Requirement:
Look below for the line that contains "decide +kernel), meets (by decide +kernel)⟩", then copy it and each following line exactly, through and including the line that contains "let free := fun".

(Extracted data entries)
──────
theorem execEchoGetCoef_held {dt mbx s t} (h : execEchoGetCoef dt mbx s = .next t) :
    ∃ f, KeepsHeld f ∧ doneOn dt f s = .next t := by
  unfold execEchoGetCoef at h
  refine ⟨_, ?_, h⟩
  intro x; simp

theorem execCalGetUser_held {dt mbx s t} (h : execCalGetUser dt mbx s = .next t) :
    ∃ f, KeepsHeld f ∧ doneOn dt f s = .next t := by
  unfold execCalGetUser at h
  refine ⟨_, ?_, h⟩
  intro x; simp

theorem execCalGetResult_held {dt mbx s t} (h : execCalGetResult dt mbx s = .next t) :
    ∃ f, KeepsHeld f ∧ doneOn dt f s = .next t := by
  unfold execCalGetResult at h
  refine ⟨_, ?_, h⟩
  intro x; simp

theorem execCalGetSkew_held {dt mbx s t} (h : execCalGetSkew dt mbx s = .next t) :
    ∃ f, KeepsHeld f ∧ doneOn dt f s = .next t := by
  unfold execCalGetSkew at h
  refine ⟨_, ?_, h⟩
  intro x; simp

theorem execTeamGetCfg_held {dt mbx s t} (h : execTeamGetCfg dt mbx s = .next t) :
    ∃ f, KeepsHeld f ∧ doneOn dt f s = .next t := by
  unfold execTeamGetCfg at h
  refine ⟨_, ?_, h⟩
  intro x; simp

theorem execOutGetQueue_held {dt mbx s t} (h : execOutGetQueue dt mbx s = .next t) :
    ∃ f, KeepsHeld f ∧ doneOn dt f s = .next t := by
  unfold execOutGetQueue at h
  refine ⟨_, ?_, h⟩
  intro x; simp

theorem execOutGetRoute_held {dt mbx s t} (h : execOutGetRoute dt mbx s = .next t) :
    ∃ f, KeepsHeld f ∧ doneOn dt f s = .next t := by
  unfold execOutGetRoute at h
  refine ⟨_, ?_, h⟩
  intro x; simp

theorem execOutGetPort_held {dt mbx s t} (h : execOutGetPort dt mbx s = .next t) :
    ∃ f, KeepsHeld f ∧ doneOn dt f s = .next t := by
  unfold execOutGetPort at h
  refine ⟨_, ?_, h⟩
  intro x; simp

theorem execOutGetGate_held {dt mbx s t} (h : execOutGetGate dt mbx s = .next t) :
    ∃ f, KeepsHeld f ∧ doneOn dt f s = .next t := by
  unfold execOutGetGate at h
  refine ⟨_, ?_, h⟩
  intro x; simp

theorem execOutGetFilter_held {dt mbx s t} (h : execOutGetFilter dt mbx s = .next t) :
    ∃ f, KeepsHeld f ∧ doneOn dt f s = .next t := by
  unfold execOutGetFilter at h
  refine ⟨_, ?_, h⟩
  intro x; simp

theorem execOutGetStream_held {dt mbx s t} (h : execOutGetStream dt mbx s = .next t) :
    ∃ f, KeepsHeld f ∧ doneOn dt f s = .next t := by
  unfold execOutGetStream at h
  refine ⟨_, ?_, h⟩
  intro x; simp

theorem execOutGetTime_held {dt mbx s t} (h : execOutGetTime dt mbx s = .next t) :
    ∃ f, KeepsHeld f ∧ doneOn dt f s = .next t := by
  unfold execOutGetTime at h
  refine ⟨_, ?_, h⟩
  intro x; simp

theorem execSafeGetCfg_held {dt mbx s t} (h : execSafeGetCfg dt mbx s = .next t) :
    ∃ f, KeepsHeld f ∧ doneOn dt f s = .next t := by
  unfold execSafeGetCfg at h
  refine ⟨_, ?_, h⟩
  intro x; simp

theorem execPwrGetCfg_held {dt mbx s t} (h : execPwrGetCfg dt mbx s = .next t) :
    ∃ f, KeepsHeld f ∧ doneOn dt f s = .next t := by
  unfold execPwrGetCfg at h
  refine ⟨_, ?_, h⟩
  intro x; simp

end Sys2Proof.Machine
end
──────
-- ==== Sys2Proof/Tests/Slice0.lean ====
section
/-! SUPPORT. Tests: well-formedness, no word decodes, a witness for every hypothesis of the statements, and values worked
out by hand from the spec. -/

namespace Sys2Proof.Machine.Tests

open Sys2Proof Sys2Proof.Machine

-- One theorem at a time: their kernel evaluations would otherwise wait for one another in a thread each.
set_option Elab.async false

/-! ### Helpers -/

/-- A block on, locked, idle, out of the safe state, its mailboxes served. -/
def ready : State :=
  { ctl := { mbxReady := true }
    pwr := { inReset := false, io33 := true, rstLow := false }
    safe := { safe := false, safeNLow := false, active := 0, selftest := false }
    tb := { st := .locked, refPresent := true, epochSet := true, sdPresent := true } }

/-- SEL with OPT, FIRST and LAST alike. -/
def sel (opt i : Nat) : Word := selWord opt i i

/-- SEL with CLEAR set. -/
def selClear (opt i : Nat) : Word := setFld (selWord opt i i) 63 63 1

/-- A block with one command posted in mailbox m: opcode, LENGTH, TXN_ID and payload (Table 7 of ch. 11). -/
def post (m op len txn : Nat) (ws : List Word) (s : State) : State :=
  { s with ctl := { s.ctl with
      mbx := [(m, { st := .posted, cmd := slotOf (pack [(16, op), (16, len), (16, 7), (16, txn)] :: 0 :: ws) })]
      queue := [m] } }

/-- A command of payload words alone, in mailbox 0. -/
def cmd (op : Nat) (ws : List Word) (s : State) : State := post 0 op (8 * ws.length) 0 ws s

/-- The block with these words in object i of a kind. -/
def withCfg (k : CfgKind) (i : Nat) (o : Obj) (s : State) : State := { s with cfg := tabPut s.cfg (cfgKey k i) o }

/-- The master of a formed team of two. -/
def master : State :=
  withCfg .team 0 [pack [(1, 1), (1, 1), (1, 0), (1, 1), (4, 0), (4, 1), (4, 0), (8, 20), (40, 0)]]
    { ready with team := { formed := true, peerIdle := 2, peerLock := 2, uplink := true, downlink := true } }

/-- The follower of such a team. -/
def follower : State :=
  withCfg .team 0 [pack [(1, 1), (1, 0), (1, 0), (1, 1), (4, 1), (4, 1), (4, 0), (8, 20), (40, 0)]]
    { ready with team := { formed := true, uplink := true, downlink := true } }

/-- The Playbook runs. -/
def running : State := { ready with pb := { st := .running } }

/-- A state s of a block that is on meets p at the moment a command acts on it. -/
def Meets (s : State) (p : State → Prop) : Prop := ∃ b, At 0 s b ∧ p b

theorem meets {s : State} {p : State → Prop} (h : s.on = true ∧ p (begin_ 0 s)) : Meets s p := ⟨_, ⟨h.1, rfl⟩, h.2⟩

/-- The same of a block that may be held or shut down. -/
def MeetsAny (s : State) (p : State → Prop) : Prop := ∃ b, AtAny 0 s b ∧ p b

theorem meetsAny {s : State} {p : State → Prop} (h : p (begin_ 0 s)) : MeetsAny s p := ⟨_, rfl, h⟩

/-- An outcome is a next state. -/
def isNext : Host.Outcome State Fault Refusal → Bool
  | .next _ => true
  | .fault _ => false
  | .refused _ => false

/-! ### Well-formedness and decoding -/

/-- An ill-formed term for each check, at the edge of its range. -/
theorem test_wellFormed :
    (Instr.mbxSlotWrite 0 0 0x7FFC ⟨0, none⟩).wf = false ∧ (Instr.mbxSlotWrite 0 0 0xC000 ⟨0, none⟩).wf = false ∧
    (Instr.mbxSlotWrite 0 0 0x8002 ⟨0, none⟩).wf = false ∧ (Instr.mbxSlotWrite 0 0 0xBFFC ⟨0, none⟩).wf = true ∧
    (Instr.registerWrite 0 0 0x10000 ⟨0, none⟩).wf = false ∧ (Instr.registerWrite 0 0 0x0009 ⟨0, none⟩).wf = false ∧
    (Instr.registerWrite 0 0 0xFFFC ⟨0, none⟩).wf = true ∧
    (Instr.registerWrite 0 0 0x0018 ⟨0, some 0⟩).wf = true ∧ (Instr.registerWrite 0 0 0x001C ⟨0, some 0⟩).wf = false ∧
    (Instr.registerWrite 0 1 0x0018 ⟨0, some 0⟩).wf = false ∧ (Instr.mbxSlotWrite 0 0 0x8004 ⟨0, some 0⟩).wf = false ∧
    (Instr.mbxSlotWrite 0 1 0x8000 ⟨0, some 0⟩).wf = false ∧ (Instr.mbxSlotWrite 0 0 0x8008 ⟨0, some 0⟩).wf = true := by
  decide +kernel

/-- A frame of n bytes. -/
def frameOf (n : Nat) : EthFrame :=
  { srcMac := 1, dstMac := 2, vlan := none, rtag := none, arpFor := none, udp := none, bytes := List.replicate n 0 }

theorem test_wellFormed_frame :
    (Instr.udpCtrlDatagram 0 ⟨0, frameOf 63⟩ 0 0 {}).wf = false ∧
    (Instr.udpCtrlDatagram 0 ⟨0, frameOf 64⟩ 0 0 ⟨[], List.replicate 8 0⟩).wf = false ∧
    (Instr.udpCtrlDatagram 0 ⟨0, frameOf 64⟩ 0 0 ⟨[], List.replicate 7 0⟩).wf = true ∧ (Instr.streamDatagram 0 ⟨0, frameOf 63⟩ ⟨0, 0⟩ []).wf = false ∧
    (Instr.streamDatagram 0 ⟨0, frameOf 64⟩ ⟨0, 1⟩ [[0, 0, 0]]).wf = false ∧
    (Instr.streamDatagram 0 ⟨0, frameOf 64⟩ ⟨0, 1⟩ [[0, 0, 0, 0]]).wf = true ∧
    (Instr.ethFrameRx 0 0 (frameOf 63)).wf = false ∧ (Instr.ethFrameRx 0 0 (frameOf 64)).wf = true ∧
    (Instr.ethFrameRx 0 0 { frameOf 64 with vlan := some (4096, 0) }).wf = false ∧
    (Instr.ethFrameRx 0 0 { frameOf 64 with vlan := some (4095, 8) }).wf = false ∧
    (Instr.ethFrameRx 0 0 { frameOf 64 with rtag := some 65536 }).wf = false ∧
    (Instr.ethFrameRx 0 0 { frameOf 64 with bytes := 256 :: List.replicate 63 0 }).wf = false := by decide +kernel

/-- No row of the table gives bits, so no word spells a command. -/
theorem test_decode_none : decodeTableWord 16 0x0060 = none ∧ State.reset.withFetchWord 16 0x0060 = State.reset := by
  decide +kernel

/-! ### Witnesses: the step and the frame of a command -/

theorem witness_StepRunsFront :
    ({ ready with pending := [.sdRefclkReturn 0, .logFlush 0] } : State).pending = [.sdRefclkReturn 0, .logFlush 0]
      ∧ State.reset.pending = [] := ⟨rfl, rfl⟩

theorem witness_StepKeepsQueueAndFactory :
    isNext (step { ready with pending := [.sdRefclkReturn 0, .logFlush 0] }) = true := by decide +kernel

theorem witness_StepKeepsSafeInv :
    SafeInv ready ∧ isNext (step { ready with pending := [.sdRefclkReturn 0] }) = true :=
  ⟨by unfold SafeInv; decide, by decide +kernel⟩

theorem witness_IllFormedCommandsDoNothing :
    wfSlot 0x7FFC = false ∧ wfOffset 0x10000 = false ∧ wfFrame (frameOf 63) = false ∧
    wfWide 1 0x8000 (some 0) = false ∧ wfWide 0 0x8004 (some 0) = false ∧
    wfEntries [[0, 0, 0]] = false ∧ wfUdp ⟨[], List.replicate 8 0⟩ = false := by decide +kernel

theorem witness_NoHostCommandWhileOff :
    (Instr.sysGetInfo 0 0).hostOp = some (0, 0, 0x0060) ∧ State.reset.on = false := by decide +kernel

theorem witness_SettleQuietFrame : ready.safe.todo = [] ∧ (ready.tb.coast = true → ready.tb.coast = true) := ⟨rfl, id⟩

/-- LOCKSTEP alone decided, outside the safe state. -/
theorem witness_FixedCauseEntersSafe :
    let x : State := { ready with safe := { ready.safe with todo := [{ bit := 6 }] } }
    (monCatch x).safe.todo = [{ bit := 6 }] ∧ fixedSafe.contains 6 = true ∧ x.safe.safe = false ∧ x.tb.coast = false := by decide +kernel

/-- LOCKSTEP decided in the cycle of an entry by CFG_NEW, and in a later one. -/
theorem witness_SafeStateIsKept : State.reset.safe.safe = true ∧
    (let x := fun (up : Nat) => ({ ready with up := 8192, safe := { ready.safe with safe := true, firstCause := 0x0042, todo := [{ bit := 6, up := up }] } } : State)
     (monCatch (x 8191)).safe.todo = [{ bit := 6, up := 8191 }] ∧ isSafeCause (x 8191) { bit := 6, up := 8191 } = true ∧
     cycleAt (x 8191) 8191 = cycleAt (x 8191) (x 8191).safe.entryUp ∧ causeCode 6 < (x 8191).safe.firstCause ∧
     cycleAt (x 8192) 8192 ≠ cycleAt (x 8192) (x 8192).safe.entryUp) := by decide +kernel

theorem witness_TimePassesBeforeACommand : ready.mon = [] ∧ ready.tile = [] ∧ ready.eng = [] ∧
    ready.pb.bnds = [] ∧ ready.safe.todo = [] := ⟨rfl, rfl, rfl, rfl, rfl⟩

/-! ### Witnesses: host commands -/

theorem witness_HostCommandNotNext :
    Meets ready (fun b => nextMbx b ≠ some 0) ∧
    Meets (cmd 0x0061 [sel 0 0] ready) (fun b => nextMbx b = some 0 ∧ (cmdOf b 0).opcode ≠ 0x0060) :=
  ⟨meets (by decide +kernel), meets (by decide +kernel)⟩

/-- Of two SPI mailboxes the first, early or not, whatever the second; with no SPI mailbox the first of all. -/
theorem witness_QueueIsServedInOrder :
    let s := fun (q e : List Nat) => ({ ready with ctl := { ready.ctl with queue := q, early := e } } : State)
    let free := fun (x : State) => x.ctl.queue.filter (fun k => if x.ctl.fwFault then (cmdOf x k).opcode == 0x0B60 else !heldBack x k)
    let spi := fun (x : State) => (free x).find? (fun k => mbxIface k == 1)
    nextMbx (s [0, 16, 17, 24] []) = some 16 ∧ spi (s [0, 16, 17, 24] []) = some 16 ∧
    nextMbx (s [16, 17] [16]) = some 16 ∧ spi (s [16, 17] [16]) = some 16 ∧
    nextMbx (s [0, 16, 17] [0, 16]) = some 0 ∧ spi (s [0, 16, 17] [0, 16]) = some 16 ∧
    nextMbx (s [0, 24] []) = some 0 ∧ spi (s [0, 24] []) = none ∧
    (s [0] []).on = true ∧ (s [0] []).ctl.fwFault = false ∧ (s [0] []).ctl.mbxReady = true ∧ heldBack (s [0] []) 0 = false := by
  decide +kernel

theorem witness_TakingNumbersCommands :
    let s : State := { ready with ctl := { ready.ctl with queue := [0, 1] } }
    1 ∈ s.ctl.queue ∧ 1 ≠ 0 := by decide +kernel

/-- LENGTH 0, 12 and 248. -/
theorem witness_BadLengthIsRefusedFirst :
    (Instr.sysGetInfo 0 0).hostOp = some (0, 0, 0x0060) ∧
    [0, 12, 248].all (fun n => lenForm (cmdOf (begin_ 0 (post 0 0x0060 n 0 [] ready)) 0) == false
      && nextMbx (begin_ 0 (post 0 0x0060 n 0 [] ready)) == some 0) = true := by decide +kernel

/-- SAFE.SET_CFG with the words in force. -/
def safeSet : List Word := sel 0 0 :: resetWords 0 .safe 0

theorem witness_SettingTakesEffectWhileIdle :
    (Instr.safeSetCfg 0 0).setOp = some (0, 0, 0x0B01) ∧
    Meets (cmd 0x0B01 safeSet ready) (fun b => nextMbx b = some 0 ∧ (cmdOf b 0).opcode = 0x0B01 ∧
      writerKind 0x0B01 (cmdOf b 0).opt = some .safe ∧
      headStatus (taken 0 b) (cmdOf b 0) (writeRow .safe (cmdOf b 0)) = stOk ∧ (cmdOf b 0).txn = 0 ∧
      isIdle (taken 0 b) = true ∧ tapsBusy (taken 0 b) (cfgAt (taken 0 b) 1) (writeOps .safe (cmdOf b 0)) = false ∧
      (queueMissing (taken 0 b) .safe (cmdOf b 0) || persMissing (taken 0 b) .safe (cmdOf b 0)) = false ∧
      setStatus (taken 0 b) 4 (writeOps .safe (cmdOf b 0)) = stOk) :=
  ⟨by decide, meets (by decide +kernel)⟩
──────
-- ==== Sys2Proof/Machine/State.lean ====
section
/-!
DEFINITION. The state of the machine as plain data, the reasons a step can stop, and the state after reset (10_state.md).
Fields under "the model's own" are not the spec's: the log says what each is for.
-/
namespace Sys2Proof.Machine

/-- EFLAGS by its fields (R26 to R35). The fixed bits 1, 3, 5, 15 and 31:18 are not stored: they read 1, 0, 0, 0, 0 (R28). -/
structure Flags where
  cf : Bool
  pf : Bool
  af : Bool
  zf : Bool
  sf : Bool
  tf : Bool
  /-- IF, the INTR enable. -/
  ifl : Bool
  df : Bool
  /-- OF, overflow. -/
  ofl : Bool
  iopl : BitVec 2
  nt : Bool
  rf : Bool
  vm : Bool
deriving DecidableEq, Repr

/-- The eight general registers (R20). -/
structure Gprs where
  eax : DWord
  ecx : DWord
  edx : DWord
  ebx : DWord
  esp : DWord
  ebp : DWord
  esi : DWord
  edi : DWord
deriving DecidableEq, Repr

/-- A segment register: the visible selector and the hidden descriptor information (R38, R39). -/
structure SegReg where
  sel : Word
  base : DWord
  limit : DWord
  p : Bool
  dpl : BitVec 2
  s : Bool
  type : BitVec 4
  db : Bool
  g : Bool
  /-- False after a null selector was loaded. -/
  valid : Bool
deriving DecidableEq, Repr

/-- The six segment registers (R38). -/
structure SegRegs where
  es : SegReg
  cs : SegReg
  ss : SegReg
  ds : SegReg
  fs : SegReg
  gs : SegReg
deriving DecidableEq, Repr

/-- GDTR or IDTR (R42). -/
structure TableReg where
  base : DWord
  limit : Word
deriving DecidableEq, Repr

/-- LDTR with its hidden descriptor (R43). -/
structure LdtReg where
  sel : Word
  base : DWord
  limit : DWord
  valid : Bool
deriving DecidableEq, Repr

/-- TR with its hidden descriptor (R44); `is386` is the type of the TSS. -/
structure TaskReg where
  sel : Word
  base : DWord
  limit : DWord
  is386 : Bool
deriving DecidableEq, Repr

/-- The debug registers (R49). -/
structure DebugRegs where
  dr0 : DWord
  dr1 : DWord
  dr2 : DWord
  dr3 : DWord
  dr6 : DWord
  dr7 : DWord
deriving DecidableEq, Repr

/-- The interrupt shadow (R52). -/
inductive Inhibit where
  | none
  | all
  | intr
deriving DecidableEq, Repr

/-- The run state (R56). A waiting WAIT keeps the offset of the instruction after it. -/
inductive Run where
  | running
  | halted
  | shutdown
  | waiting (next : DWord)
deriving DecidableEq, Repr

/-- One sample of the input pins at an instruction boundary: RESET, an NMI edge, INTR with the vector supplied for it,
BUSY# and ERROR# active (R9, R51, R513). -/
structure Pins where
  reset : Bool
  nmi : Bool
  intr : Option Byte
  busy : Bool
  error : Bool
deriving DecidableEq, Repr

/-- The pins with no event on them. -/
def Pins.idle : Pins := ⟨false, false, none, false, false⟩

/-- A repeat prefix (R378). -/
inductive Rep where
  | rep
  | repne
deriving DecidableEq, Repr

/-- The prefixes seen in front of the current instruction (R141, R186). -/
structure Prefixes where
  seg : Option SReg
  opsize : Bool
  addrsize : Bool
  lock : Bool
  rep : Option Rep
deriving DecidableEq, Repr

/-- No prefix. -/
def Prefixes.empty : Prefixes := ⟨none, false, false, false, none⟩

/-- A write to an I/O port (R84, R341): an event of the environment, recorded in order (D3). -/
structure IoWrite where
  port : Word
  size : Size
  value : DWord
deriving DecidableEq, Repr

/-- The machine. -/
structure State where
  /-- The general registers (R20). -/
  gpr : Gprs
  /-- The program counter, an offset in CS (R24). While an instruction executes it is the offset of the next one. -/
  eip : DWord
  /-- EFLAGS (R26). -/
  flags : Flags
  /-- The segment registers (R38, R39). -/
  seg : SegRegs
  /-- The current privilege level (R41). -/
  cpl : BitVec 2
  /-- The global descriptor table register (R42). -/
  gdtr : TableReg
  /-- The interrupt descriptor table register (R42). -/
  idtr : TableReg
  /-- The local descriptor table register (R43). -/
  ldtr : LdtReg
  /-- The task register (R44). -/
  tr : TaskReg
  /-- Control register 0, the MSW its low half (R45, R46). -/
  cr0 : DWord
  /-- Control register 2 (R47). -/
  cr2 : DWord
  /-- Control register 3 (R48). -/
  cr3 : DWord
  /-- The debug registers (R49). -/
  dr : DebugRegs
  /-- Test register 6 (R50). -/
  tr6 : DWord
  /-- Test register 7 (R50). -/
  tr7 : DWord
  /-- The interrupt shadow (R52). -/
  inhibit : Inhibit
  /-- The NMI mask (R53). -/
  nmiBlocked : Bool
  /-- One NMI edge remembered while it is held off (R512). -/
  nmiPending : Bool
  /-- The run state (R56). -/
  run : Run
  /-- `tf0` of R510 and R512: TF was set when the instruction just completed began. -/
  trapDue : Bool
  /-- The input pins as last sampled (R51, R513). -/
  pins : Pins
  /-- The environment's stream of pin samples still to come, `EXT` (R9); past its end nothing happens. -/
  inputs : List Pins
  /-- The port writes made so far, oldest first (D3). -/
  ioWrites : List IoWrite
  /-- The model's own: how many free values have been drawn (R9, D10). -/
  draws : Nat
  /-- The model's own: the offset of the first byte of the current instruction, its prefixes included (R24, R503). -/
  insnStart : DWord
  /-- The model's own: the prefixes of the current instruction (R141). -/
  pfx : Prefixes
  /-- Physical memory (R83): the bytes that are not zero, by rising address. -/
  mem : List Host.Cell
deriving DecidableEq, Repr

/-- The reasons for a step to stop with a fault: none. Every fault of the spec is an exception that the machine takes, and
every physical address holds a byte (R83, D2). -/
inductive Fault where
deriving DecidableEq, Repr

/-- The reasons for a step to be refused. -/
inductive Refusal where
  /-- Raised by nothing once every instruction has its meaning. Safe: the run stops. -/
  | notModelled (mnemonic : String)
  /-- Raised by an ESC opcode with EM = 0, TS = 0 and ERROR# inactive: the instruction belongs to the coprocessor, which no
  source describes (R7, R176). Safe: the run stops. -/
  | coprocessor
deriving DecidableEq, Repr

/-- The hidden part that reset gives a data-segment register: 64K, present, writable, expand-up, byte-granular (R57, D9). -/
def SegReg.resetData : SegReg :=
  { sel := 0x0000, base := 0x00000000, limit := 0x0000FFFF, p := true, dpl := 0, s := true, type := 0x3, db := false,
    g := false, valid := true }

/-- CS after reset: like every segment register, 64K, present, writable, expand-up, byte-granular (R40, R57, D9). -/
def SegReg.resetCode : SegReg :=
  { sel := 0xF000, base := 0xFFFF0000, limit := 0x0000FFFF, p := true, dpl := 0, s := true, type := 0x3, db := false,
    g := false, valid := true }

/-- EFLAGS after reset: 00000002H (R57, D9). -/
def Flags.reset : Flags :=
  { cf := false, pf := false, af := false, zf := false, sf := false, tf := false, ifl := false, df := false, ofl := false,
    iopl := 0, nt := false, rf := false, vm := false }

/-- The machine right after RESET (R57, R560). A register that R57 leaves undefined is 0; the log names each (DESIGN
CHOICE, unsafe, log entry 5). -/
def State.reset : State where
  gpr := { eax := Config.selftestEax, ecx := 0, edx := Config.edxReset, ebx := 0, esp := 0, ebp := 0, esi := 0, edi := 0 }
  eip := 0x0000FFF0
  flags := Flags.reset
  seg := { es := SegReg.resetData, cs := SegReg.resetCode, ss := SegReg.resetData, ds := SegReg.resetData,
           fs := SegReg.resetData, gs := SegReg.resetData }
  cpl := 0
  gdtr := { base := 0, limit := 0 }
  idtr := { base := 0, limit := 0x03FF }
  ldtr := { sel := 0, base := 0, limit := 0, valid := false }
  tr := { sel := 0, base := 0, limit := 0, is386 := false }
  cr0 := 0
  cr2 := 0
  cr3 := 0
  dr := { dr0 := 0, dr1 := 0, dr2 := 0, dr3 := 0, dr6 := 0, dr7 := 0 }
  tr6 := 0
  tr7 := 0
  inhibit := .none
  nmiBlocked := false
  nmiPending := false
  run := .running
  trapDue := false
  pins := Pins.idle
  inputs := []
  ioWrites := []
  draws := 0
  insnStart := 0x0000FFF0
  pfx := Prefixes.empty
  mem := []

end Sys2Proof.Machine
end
──────
Solution to the problem:
  ⟨meets (by decide +kernel), meets (by decide +kernel)⟩

/-- Of two SPI mailboxes the first, early or not, whatever the second; with no SPI mailbox the first of all. -/
theorem witness_QueueIsServedInOrder :
    let s := fun (q e : List Nat) => ({ ready with ctl := { ready.ctl with queue := q, early := e } } : State)
    let free := fun (x : State) => x.ctl.queue.filter (fun k => if x.ctl.fwFault then (cmdOf x k).opcode == 0x0B60 else !heldBack x k)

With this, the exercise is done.